▶ THE PROBLEM: From the records below, extract only the lines running from the line with "flightCap t ∨" to the line with "[], .ok, 0, (sTile", both lines included, reproducing them exactly.
Segment Start: EXTRACTED DATA
theorem witness_OperationsFire_1 : ∃ (t : Fin 48) (f : Fin 64) (p : Fin 3) (x : Nat) (a : Option Token) (b : Option
    Token) (c : Option Token) (k : Token) (s : State), Safety.calm s ∧ tileRuns s t = true ∧ portOf s t (3 * f + p) =
    { buf := [k], head := .ready x a b c, waiting := [] } ∧ issueWaits s t f = false ∧ fits (ctxWord s t f x) a b c =
    true ∧ cOp (ctxWord s t f x) < 0x28 ∧ Safety.outputsGo t (ctxWord s t f x) ∧ outputsEmpty s t f (ctxWord s t f x) =
    true ∧ inflight s t < flightCap t :=
  ⟨47, 63, 1, 15, some aTok, some aTok, none, aTok, withWord (sTile
    { ports := [(190, { buf := [aTok], head := .ready 15 (some aTok) (some aTok) none })] }) (cw 1 1 1 0 2), rfl, by
    decide +kernel, by decide +kernel, by decide +kernel, by decide +kernel, by decide +kernel,
    by rintro o (rfl | rfl) <;> decide +kernel, by decide +kernel⟩

theorem witness_OperationsFire_2 : ∃ (t : Fin 48) (f : Fin 64) (p : Fin 3) (s : State), Safety.calm s ∧ (inflight s t =
    flightCap t ∨ issueWaits s t f = true) ∧ Safety.headFits s t f p = true :=
  ⟨20, 63, 1, ({ s0 with tiles := [(20, { ops := (List.range 256).map fun i => (i, some ⟨0, 1⟩) })] } : State), rfl, by
    decide +kernel⟩

theorem witness_OperationsFire_3 : ∃ (t : Fin 48) (f : Fin 64) (x : Nat) (k : Token) (s : State), Safety.calm s ∧
    tileRuns s t = true ∧ portOf s t (3 * f) = { buf := [k], head := .ready x (some k) none none, waiting := [] } ∧
    issueWaits s t f = false ∧ cOp (ctxWord s t f x) = 0 :=
  ⟨47, 63, 15, aTok, sTile { ports := [(189, { buf := [aTok], head := .ready 15 (some aTok) none none })] }, rfl, by
    decide +kernel⟩

theorem witness_OperationsFire_4 : ∃ (t : Fin 48) (d : Fin 4) (f : Firing) (s : State), Safety.calm s ∧ tget none (s.tile
    t).divs d = some f ∧ Safety.outputsGo t f.word :=
  ⟨47, 3, aFiring (cw 0x30 1 1 0 2), sTile { divs := [(3, some (aFiring (cw 0x30 1 1 0 2)))] }, rfl, by decide +kernel,
    by rintro o (rfl | rfl) <;> decide +kernel⟩

theorem witness_OperationsFire_5 : ∃ (t : Fin 48) (f : Firing) (l : List Firing) (e : Ecc) (v : Nat) (s : State),
    Safety.calm s ∧ (s.tile t).mems = f :: l ∧ 0 < s.rdf .TILE_MEM_CFG 0 7 t ∧ f.lost = false ∧ f.gone = false ∧ s.asleep
    = false ∧ requesterOn s (.tileMem t) = true ∧ Safety.outputsGo t f.word ∧ memAccess s t f e = (s, .ok, v) :=
  ⟨47, aFiring (cw 0x90 1 0 0 2 + 0x1000000#128 * 16), [], .ok, 0, ((sTile
    { mems := [aFiring (cw 0x90 1 0 0 2 + 0x1000000#128 * 16)] }).wr .TILE_MEM_CFG 1 47).wr .SPB_OWNER 0x2F02 0, rfl, by
    decide +kernel, by decide +kernel, by decide +kernel, by decide +kernel, by decide +kernel, by decide +kernel,
    by rintro o (rfl | rfl) <;> decide +kernel, by decide +kernel⟩

theorem witness_OperationsFire_6 : ∃ (t : Fin 48) (f : Firing) (l : List Firing) (e : Ecc) (v : Nat) (s : State),
    Safety.calm s ∧ (s.tile t).mems = f :: l ∧ 0 < s.rdf .TILE_MEM_CFG 0 7 t ∧ f.lost = false ∧ f.gone = false ∧ s.asleep
    = false ∧ requesterOn s (.tileMem t) = true ∧ Safety.outputsGo t f.word ∧ memAccess s t f e = (s, .addressError, v)
    :=
  ⟨47, aFiring (cw 0x90 1 0 0 2 + 0x1000000#128 * 16), [], .ok, 0, (sTile
    { mems := [aFiring (cw 0x90 1 0 0 2 + 0x1000000#128 * 16)] }).wr .TILE_MEM_CFG 1 47, rfl, by decide +kernel, by
    decide +kernel, by decide +kernel, by decide +kernel, by decide +kernel, by decide +kernel,
    by rintro o (rfl | rfl) <;> decide +kernel, by decide +kernel⟩

theorem witness_OperationsFire_7 : ∃ (t : Fin 48) (f : Firing) (l : List Firing) (e : Ecc) (v : Nat) (x : State) (s :
    State), (s.tile t).mems = f :: l ∧ 0 < s.rdf .TILE_MEM_CFG 0 7 t ∧ f.lost = false ∧ f.gone = false ∧ s.asleep = false
    ∧ requesterOn s (.tileMem t) = true ∧ memAccess s t f e = (x, .noAnswer, v) ∧ Safety.calm x ∧ x.tile t = s.tile t :=
  ⟨47, aFiring (cw 0x90 1 0 0 2 + 0x1000000#128 * 16), [], cutOff, 0, (memAccess sMem 47 (aFiring (cw 0x90 1 0 0 2 +
    0x1000000#128 * 16)) cutOff).1, sMem, by decide +kernel, by decide +kernel, by decide +kernel, by decide +kernel, by
    decide +kernel, by decide +kernel, by decide +kernel, by unfold Safety.calm; decide +kernel, by decide +kernel⟩

theorem witness_ArrayPortsAdmitAndAccept_1 : ∃ (n : Fin 64) (k : Token) (l : List Token) (s : State), Safety.calm s ∧
    portStands s n = false ∧ bit (epCfg s n) 1 = false ∧ tget [] s.hthOut n.val = k :: l ∧ admits s n k = true ∧ fld
    (epCfg s n) 8 6 = portTile n :=
  ⟨63, aTok, [], ({ ((sTile {}).wr .TILE_EP_CFG 0x3FEF01 47 3).wr .TILE_CG_LIMIT 1 47 3 with hthOut := [(63, [aTok])] } :
    State), rfl, by decide +kernel⟩

theorem witness_ArrayPortsAdmitAndAccept_2 : ∃ (n : Fin 64) (k : Token) (l : List Token) (s : State), Safety.calm s ∧ bit
    (epCfg s n) 1 = false ∧ tget [] s.hthOut n.val = k :: l ∧ bit (epCfg s n) 2 = false ∧ creditFree s (creditGroup
    k.tag) = false :=
  ⟨63, aTok, [], ({ ((sTile {}).wr .TILE_EP_CFG 0x3FEF01 47 3).wr .TILE_CG_LIMIT 0 47 3 with hthOut := [(63, [aTok])] } :
    State), rfl, by decide +kernel⟩

theorem witness_ArrayPortsAdmitAndAccept_3 : ∃ (n : Fin 64) (k : Token) (l : List Token) (s : State), Safety.calm s ∧
    portStands s n = false ∧ bit (epCfg s n) 1 = false ∧ tget [] s.hthOut n.val = k :: l ∧ admits s n k = true ∧
    sentCount s = 0 ∧ ((∀ c, c < 8 → columnOn s c = true)) ∧ ((∀ p, waveHolds s (epochNow s) p = false)) ∧ fld (epCfg s
    n) 8 6 < 48 ∧ fld (epCfg s n) 8 6 ≠ portTile n :=
  ⟨63, aTok, [], ({ ((sTile {}).wr .TILE_EP_CFG 0x3FC001 47 3).wr .TILE_CG_LIMIT 1 47 3 with hthOut := [(63, [aTok])] } :
    State), rfl, by decide +kernel, by decide +kernel, by decide +kernel, by decide +kernel, by decide +kernel, by
    decide +kernel, no_wave (by decide +kernel), by decide +kernel⟩

theorem witness_ArrayPortsAdmitAndAccept_4 : ∃ (t : Fin 48) (src : Fin 141) (k : Sent) (s : State), Safety.calm s ∧
    Safety.leaves s t src k ∧ tget [] (s.tile t).exitWait (k.fu % 4) = [] ∧ s.rdf .TILE_XP_CFG 0 2 t (k.fu % 4) = 1 ∧
    failedEpoch s (tileDomain s t) k.tok.epoch = false ∧ (exitStore s k.fu).length < 512 :=
  ⟨47, 140, ⟨aTok, 4, 0, 63, 0, 47, none⟩, (sTile { sent := [(140, [⟨aTok, 4, 0, 63, 0, 47, none⟩])] }).wr .TILE_XP_CFG 1
    47 3, rfl, by unfold Safety.leaves Safety.staysCalm; decide +kernel, by decide +kernel⟩

theorem witness_ArrayPortsAdmitAndAccept_5 : ∃ (t : Fin 48) (src : Fin 141) (k : Sent) (s : State), Safety.calm s ∧
    Safety.leaves s t src k ∧ tget [] (s.tile t).exitWait (k.fu % 4) = [] ∧ s.rdf .TILE_XP_CFG 0 2 t (k.fu % 4) = 1 ∧
    failedEpoch s (tileDomain s t) k.tok.epoch = false ∧ 512 ≤ (exitStore s k.fu).length :=
  ⟨47, 140, ⟨aTok, 4, 0, 63, 0, 47, none⟩, (sTile
    { sent := [(140, [⟨aTok, 4, 0, 63, 0, 47, none⟩])], store := [(3, List.replicate 512 (aTok, none))] }).wr
    .TILE_XP_CFG 1 47 3, rfl, by unfold Safety.leaves Safety.staysCalm; decide +kernel, by decide +kernel⟩

theorem witness_ArrayPortsAdmitAndAccept_6 : ∃ (q : Requester) (n : Fin 64) (s : State), Safety.calm s ∧ Safety.serves s
    q (tileB (portTile n)) .TILE_XP_CFG (portTile n) (n % 4) ∧ bit (s.rd .TILE_XP_CFG (portTile n) (n % 4)) 0 = true ∧
    tget [] (s.tile (portTile n)).exitWait (n % 4) = [] :=
  ⟨.host, 63, (sTile { store := [(3, [(aTok, none)])] }).wr .TILE_XP_CFG 1 47 3, rfl, serves_of (by decide +kernel), by
    decide +kernel⟩

theorem witness_TilesFollowTheirCommands_1 : ∃ (q : Requester) (t : Fin 48) (s : State), Safety.calm s ∧ Safety.serves s
    q (.tile t) .TILE_REMAP_CTRL t 0 ∧ ldrCovers s t = false :=
  ⟨.host, 47, sTile {}, rfl, serves_of (by decide +kernel), by decide +kernel⟩

theorem witness_TilesFollowTheirCommands_2 : ∃ (q : Requester) (t : Fin 48) (s : State), Safety.calm s ∧ Safety.serves s
    q (.tile t) .TILE_REMAP_CTRL t 0 ∧ ldrCovers s t = false :=
  ⟨.host, 47, sTile {}, rfl, serves_of (by decide +kernel), by decide +kernel⟩

theorem witness_TilesFollowTheirCommands_3 : ∃ (q : Requester) (t : Fin 48) (s : State), Safety.calm s ∧ Safety.serves s
    q (.tile t) .TILE_REMAP_CTRL t 0 ∧ ldrCovers s t = true ∧ s.rd .FAULT_COUNT (pageOf (.tile t)) = 0 :=
  ⟨.host, 47, ({ s0.wr .TILE_LDR_STATUS 4 with ldr := { body := List.replicate 12 0 ++ leBytes 4 0x8000 } } : State),
    rfl, serves_of (by decide +kernel), by decide +kernel⟩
Segment End: EXTRACTED DATA
▶ RESULT:
    flightCap t ∨ issueWaits s t f = true) ∧ Safety.headFits s t f p = true :=
  ⟨20, 63, 1, ({ s0 with tiles := [(20, { ops := (List.range 256).map fun i => (i, some ⟨0, 1⟩) })] } : State), rfl, by
    decide +kernel⟩

theorem witness_OperationsFire_3 : ∃ (t : Fin 48) (f : Fin 64) (x : Nat) (k : Token) (s : State), Safety.calm s ∧
    tileRuns s t = true ∧ portOf s t (3 * f) = { buf := [k], head := .ready x (some k) none none, waiting := [] } ∧
    issueWaits s t f = false ∧ cOp (ctxWord s t f x) = 0 :=
  ⟨47, 63, 15, aTok, sTile { ports := [(189, { buf := [aTok], head := .ready 15 (some aTok) none none })] }, rfl, by
    decide +kernel⟩

theorem witness_OperationsFire_4 : ∃ (t : Fin 48) (d : Fin 4) (f : Firing) (s : State), Safety.calm s ∧ tget none (s.tile
    t).divs d = some f ∧ Safety.outputsGo t f.word :=
  ⟨47, 3, aFiring (cw 0x30 1 1 0 2), sTile { divs := [(3, some (aFiring (cw 0x30 1 1 0 2)))] }, rfl, by decide +kernel,
    by rintro o (rfl | rfl) <;> decide +kernel⟩

theorem witness_OperationsFire_5 : ∃ (t : Fin 48) (f : Firing) (l : List Firing) (e : Ecc) (v : Nat) (s : State),
    Safety.calm s ∧ (s.tile t).mems = f :: l ∧ 0 < s.rdf .TILE_MEM_CFG 0 7 t ∧ f.lost = false ∧ f.gone = false ∧ s.asleep
    = false ∧ requesterOn s (.tileMem t) = true ∧ Safety.outputsGo t f.word ∧ memAccess s t f e = (s, .ok, v) :=
  ⟨47, aFiring (cw 0x90 1 0 0 2 + 0x1000000#128 * 16), [], .ok, 0, ((sTile
    { mems := [aFiring (cw 0x90 1 0 0 2 + 0x1000000#128 * 16)] }).wr .TILE_MEM_CFG 1 47).wr .SPB_OWNER 0x2F02 0, rfl, by
    decide +kernel, by decide +kernel, by decide +kernel, by decide +kernel, by decide +kernel, by decide +kernel,
    by rintro o (rfl | rfl) <;> decide +kernel, by decide +kernel⟩

theorem witness_OperationsFire_6 : ∃ (t : Fin 48) (f : Firing) (l : List Firing) (e : Ecc) (v : Nat) (s : State),
    Safety.calm s ∧ (s.tile t).mems = f :: l ∧ 0 < s.rdf .TILE_MEM_CFG 0 7 t ∧ f.lost = false ∧ f.gone = false ∧ s.asleep
    = false ∧ requesterOn s (.tileMem t) = true ∧ Safety.outputsGo t f.word ∧ memAccess s t f e = (s, .addressError, v)
    :=
  ⟨47, aFiring (cw 0x90 1 0 0 2 + 0x1000000#128 * 16), [], .ok, 0, (sTile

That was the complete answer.